CDC Not Changing Mask Guidance Despite Plunging Cases, Hospitalizations

CDC Not Changing Mask Guidance Despite Plunging Cases, Hospitalizations
Dr. Rochelle Walensky, head of the Centers for Disease Control and Prevention, speaks during a congressional hearing in Washington in a file photo. (Greg Nash/Pool/Getty Images)
Zachary Stieber
2/16/2022
Updated:
2/16/2022

The Centers for Disease Control and Prevention (CDC) is resisting changing its guidance on masking and other measures meant to mitigate the risk of COVID-19 despite cases, hospitalizations, and deaths dropping across the United States in recent weeks.

The key factor is the agency’s system for ranking community transmission of the virus that causes COVID-19, which ranks counties as having “substantial” or “high” transmission if there are 50 or more new cases per 100,000 people over a period of 7 days.

The ranking system hasn’t been changed since spring 2020, even as the number of tests performed has soared.

“We recognize the importance of not just cases, which continue to result in substantial or high community transmission and over 97 percent of our counties in the country, but critically, medically severe disease that leads to hospitalizations,” CDC Director Dr. Rochelle Walensky told reporters in a virtual briefing on Feb. 16.

COVID-19 cases have continued to plunge over the past week, dropping by about 40 percent to roughly 70,000 per day. Hospital admissions were also down over the previous week, dropping by about 28 percent to roughly 9,500 per day.

Cases are at the same level they were before the Omicron variant of the CCP (Chinese Communist Party) virus emerged in December 2021, while hospitalizations attributed to COVID-19—a number of which are actually for other reasons—are as low as they were around Christmas 2021.

Crucially, deaths linked to COVID-19 have also gone down.
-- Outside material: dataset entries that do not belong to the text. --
/-! ### bumpBy -/

@[simp] theorem State.bumpBy_mem {b v : Nat} {f : Fld} : (s.bumpBy b f v).mem = s.mem := rfl
@[simp] theorem State.bumpBy_poisoned {b v : Nat} {f : Fld} : (s.bumpBy b f v).poisoned = s.poisoned := rfl
@[simp] theorem State.bumpBy_dtime {b v : Nat} {f : Fld} : (s.bumpBy b f v).dtime = s.dtime := rfl
@[simp] theorem State.bumpBy_now {b v : Nat} {f : Fld} : (s.bumpBy b f v).now = s.now := rfl
@[simp] theorem State.bumpBy_freeCtr {b v : Nat} {f : Fld} : (s.bumpBy b f v).freeCtr = s.freeCtr := rfl
@[simp] theorem State.bumpBy_boot {b v : Nat} {f : Fld} : (s.bumpBy b f v).boot = s.boot := rfl
@[simp] theorem State.bumpBy_rap {b v : Nat} {f : Fld} : (s.bumpBy b f v).rap = s.rap := rfl
@[simp] theorem State.bumpBy_pwr {b v : Nat} {f : Fld} : (s.bumpBy b f v).pwr = s.pwr := rfl
@[simp] theorem State.bumpBy_thm {b v : Nat} {f : Fld} : (s.bumpBy b f v).thm = s.thm := rfl
@[simp] theorem State.bumpBy_pages {b v : Nat} {f : Fld} : (s.bumpBy b f v).pages = s.pages := rfl
@[simp] theorem State.bumpBy_coreQueue {b v : Nat} {f : Fld} : (s.bumpBy b f v).coreQueue = s.coreQueue := rfl
@[simp] theorem State.bumpBy_safe {b v : Nat} {f : Fld} : (s.bumpBy b f v).safe = s.safe := rfl
@[simp] theorem State.bumpBy_raised {b v : Nat} {f : Fld} : (s.bumpBy b f v).raised = s.raised := rfl
@[simp] theorem State.bumpBy_cal {b v : Nat} {f : Fld} : (s.bumpBy b f v).cal = s.cal := rfl
@[simp] theorem State.bumpBy_tx {b v : Nat} {f : Fld} : (s.bumpBy b f v).tx = s.tx := rfl
@[simp] theorem State.bumpBy_rx {b v : Nat} {f : Fld} : (s.bumpBy b f v).rx = s.rx := rfl
@[simp] theorem State.bumpBy_sub {b v : Nat} {f : Fld} : (s.bumpBy b f v).sub = s.sub := rfl
@[simp] theorem State.bumpBy_fec {b v : Nat} {f : Fld} : (s.bumpBy b f v).fec = s.fec := rfl
@[simp] theorem State.bumpBy_frm {b v : Nat} {f : Fld} : (s.bumpBy b f v).frm = s.frm := rfl
@[simp] theorem State.bumpBy_osp {b v : Nat} {f : Fld} : (s.bumpBy b f v).osp = s.osp := rfl
@[simp] theorem State.bumpBy_pmb {b v : Nat} {f : Fld} : (s.bumpBy b f v).pmb = s.pmb := rfl
@[simp] theorem State.bumpBy_gath {b v : Nat} {f : Fld} : (s.bumpBy b f v).gath = s.gath := rfl
@[simp] theorem State.bumpBy_pg {b v : Nat} {f : Fld} : (s.bumpBy b f v).pg = s.pg := rfl
@[simp] theorem State.bumpBy_cry {b v : Nat} {f : Fld} : (s.bumpBy b f v).cry = s.cry := rfl
@[simp] theorem State.bumpBy_agree {b v : Nat} {f : Fld} : (s.bumpBy b f v).agree = s.agree := rfl
@[simp] theorem State.bumpBy_cryPassed {b v : Nat} {f : Fld} : (s.bumpBy b f v).cryPassed = s.cryPassed := rfl
@[simp] theorem State.bumpBy_cls {b v : Nat} {f : Fld} : (s.bumpBy b f v).cls = s.cls := rfl
@[simp] theorem State.bumpBy_ports {b v : Nat} {f : Fld} : (s.bumpBy b f v).ports = s.ports := rfl
@[simp] theorem State.bumpBy_pkt {b v : Nat} {f : Fld} : (s.bumpBy b f v).pkt = s.pkt := rfl
@[simp] theorem State.bumpBy_fbl {b v : Nat} {f : Fld} : (s.bumpBy b f v).fbl = s.fbl := rfl
@[simp] theorem State.bumpBy_fbr {b v : Nat} {f : Fld} : (s.bumpBy b f v).fbr = s.fbr := rfl
@[simp] theorem State.bumpBy_tim {b v : Nat} {f : Fld} : (s.bumpBy b f v).tim = s.tim := rfl
@[simp] theorem State.bumpBy_ecc {b v : Nat} {f : Fld} : (s.bumpBy b f v).ecc = s.ecc := rfl
@[simp] theorem State.bumpBy_hka {b v : Nat} {f : Fld} : (s.bumpBy b f v).hka = s.hka := rfl
@[simp] theorem State.bumpBy_nv {b v : Nat} {f : Fld} : (s.bumpBy b f v).nv = s.nv := rfl
@[simp] theorem State.bumpBy_sec {b v : Nat} {f : Fld} : (s.bumpBy b f v).sec = s.sec := rfl
@[simp] theorem State.bumpBy_cpu {b v : Nat} {f : Fld} : (s.bumpBy b f v).cpu = s.cpu := rfl
@[simp] theorem State.bumpBy_rpr {b v : Nat} {f : Fld} : (s.bumpBy b f v).rpr = s.rpr := rfl
@[simp] theorem State.bumpBy_out {b v : Nat} {f : Fld} : (s.bumpBy b f v).out = s.out := rfl
@[simp] theorem State.bumpBy_pending {b v : Nat} {f : Fld} : (s.bumpBy b f v).pending = s.pending := rfl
The number of deaths, a lagging indicator, dropped by 9 percent in the past week, reaching about 2,200 per day.

Many Americans are clamoring for a relaxation of restrictions, which has prompted governors in multiple states to recently drop school mask mandates and other pandemic-era rules.

But the CDC, with its guidance followed religiously by some jurisdictions and citizens, isn’t joining them—at least for now. The agency has declined to outline specific metrics that would trigger a change.

“We are assessing the most important factors based on where we are in the pandemic and will soon put guidance in place that is relevant and encourages prevention measures when they are most needed to protect public health and our hospitals. We want to give people a break from things like mask-wearing when these metrics are better, and then have the ability to reach for them again should things worsen,” Walensky said. “If and when we update our guidance, we will communicate that clearly. And it will be based on the data and the science.”

The CDC told vaccinated people in April 2021 that they could stop wearing masks while outdoors or during small indoor gatherings. But several months later, it said vaccinated people should start wearing masks again while indoors in any public setting in areas with “substantial” or “high” virus transmission.

Some experts say the switch undermined confidence in the vaccines, which have turned out to be less effective than initially thought.

Some experts promote the wearing of masks, even cloth masks, but others say there’s a lack of data supporting the use of masks, particularly cloth ones. There are also concerns that surgical masks are too difficult to wear for long periods of time and that they aren’t effective if worn improperly.

Walensky held the virtual briefing after anonymously sourced reports said the CDC was planning to relax its masking guidance soon.

Even if the CDC does alter its guidance, people should still wear masks if they’re showing symptoms, if they were diagnosed with COVID-19 within 10 days prior, or if they were exposed to someone with COVID-19 who’s quarantining, according to Walensky.

“There are clear times when we want people to continue to wear a mask, and I think as we have fewer and fewer cases, people will become more comfortable with taking off their mask,” she said. “But ... we certainly want people to have the flexibility to wear one if they so choose.”